**Assignment**:
The data below holds the lines to copy: everything from the line containing "have hi : i = 2" to the line containing "(hidle : t.status.busy", both ends included, set down exactly.

**** Listed entries ****

/-- A bit is newly set by its own source only: `DONE` by a completion, `SUMMARY` by an emitted summary, `FATAL`
by an entry to the fatal state, `OVR` by a dropped `CMD` write (R90). -/
theorem IrqEvent.source_of_newly_set {i : Nat} (hclear : s.irqPend.getLsbD i = false)
    (hset : t.irqPend.getLsbD i = true) :
    (i = 0 ∧ s.status.busy = true ∧ t.status.busy = false ∧ t.status.fatal = s.status.fatal) ∨
    (i = 1 ∧ s.status.busy = true ∧ t.sum.count = s.sum.count + 1 ∧ t.stats = Stats.zero) ∨
    (i = 2 ∧ s.status.busy = true ∧ t.status.fatal = true ∧ t.status.busy = false) ∨
    (i = 3 ∧ (s.status.busy = true ∨ s.status.fatal = true) ∧
      ∃ w, s.inputs.head? = some (.regWrite s.params.regBase 4 w)) := by
  cases h with
  | completed hbusy hidle hfatal _ hpend =>
    have hi : i = 0 := by simpa [hpend, hclear] using hset
    exact .inl ⟨hi, hbusy, hidle, hfatal⟩
  | summarized hbusy hidle hfatal hcount hstats hpend =>
    have hi : i = 0 ∨ i = 1 := by simpa [hpend, hclear] using hset
    exact hi.imp (⟨·, hbusy, hidle, hfatal⟩) (.inl ⟨·, hbusy, hcount, hstats⟩)
  | wentFatal hbusy hidle hfatal _ hpend =>
    have hi : i = 2 := by simpa [hpend, hclear] using hset
    exact .inr (.inr (.inl ⟨hi, hbusy, hfatal, hidle⟩))
  | dropped hstopped hq _ _ hpend =>
    have hi : i = 3 := by simpa [hpend, hclear] using hset
    exact .inr (.inr (.inr ⟨hi, hstopped, hq⟩))
  | cleared _ _ _ _ hpend | kept _ _ _ hpend | reset _ hpend => simp [hpend, hclear] at hset

/-- A completion leaves `DONE` set (R86, R90). -/
theorem IrqEvent.done_set (hr : s.inputs.head? ≠ some .reset) (hbusy : s.status.busy = true)
    (hidle : t.status.busy = false) (hft : t.status.fatal = false) :
    t.irqPend.getLsbD 0 = true := by
  cases h with
  | completed _ _ _ _ hpend | summarized _ _ _ _ _ hpend => simp [hpend]
  | wentFatal _ _ hfatal => exact absurd hfatal (by simp [hft])
  | dropped _ _ hstatus | cleared _ _ hstatus => simp [hstatus, hbusy] at hidle
  | kept hkeep => exact absurd (hkeep hbusy) (by simp [hidle])
  | reset hq => exact absurd hq hr

/-- An emitted summary leaves `SUMMARY` set (R82, R90). -/
theorem IrqEvent.summary_set (hr : s.inputs.head? ≠ some .reset)
    (hne : t.sum.count ≠ s.sum.count) : t.irqPend.getLsbD 1 = true := by
  cases h with
  | summarized _ _ _ _ _ hpend => simp [hpend]
  | completed _ _ _ hcount | wentFatal _ _ _ hcount | dropped _ _ _ hcount | cleared _ _ _ hcount
  | kept _ _ hcount => exact absurd hcount hne
  | reset hq => exact absurd hq hr

/-- An entry to the fatal state leaves `FATAL` set (R87, R90). -/
theorem IrqEvent.fatal_set (hr : s.inputs.head? ≠ some .reset)
    (hne : t.status.fatal ≠ s.status.fatal) : t.irqPend.getLsbD 2 = true := by
  cases h with
  | wentFatal _ _ _ _ hpend => simp [hpend]
  | completed _ _ hfatal | summarized _ _ hfatal | kept _ hfatal => exact absurd hfatal hne
  | dropped _ _ hstatus | cleared _ _ hstatus => exact absurd (congrArg Status.fatal hstatus) hne
  | reset hq => exact absurd hq hr

/-- A pending bit stays, but for a reset or a host write of 1 to it (R91). -/
theorem IrqEvent.pending_kept {i : Nat} (hset : s.irqPend.getLsbD i = true) :
    t.irqPend.getLsbD i = true ∨ s.inputs.head? = some .reset ∨
      ∃ v : Word, s.inputs.head? = some (.regWrite (s.params.regBase + 0x14) 4 v) ∧
        v.getLsbD i = true := by
  cases h with
  | completed _ _ _ _ hpend | summarized _ _ _ _ _ hpend | wentFatal _ _ _ _ hpend
  | dropped _ _ _ _ hpend | kept _ _ _ hpend => exact .inl (by simp [hpend, hset])
  | cleared v hq _ _ hpend =>
    have hi : i < 4 := BitVec.lt_of_getLsbD hset
    cases hv : v.getLsbD i with
    | true => exact .inr (.inr ⟨v, hq, hv⟩)
    | false => exact .inl (by simp [hpend, hset, hv, hi])
  | reset hq => exact .inr (.inl hq)

end

/-- A `CMD` write is dropped while a command is in flight or in the fatal state, and sets `OVR` (R14, R88). -/
theorem step_cmd_dropped {s : State} {rest : List Input} {w : Word}
    (h : s.status.busy = true ∨ s.status.fatal = true)
    (hq : s.inputs = .regWrite s.params.regBase 4 w :: rest) :
    step s = .next (setPending irqOvr { s with inputs := rest }) :=
  (step_regWrite (k := 0) (by decide) hq).trans (congrArg _ (writeCmd_dropped w h))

****

**Reply to the exercise**:
    have hi : i = 2 := by simpa [hpend, hclear] using hset
    exact .inr (.inr (.inl ⟨hi, hbusy, hfatal, hidle⟩))
  | dropped hstopped hq _ _ hpend =>
    have hi : i = 3 := by simpa [hpend, hclear] using hset
    exact .inr (.inr (.inr ⟨hi, hstopped, hq⟩))
  | cleared _ _ _ _ hpend | kept _ _ _ hpend | reset _ hpend => simp [hpend, hclear] at hset

/-- A completion leaves `DONE` set (R86, R90). -/
theorem IrqEvent.done_set (hr : s.inputs.head? ≠ some .reset) (hbusy : s.status.busy = true)
    (hidle : t.status.busy = false) (hft : t.status.fatal = false) :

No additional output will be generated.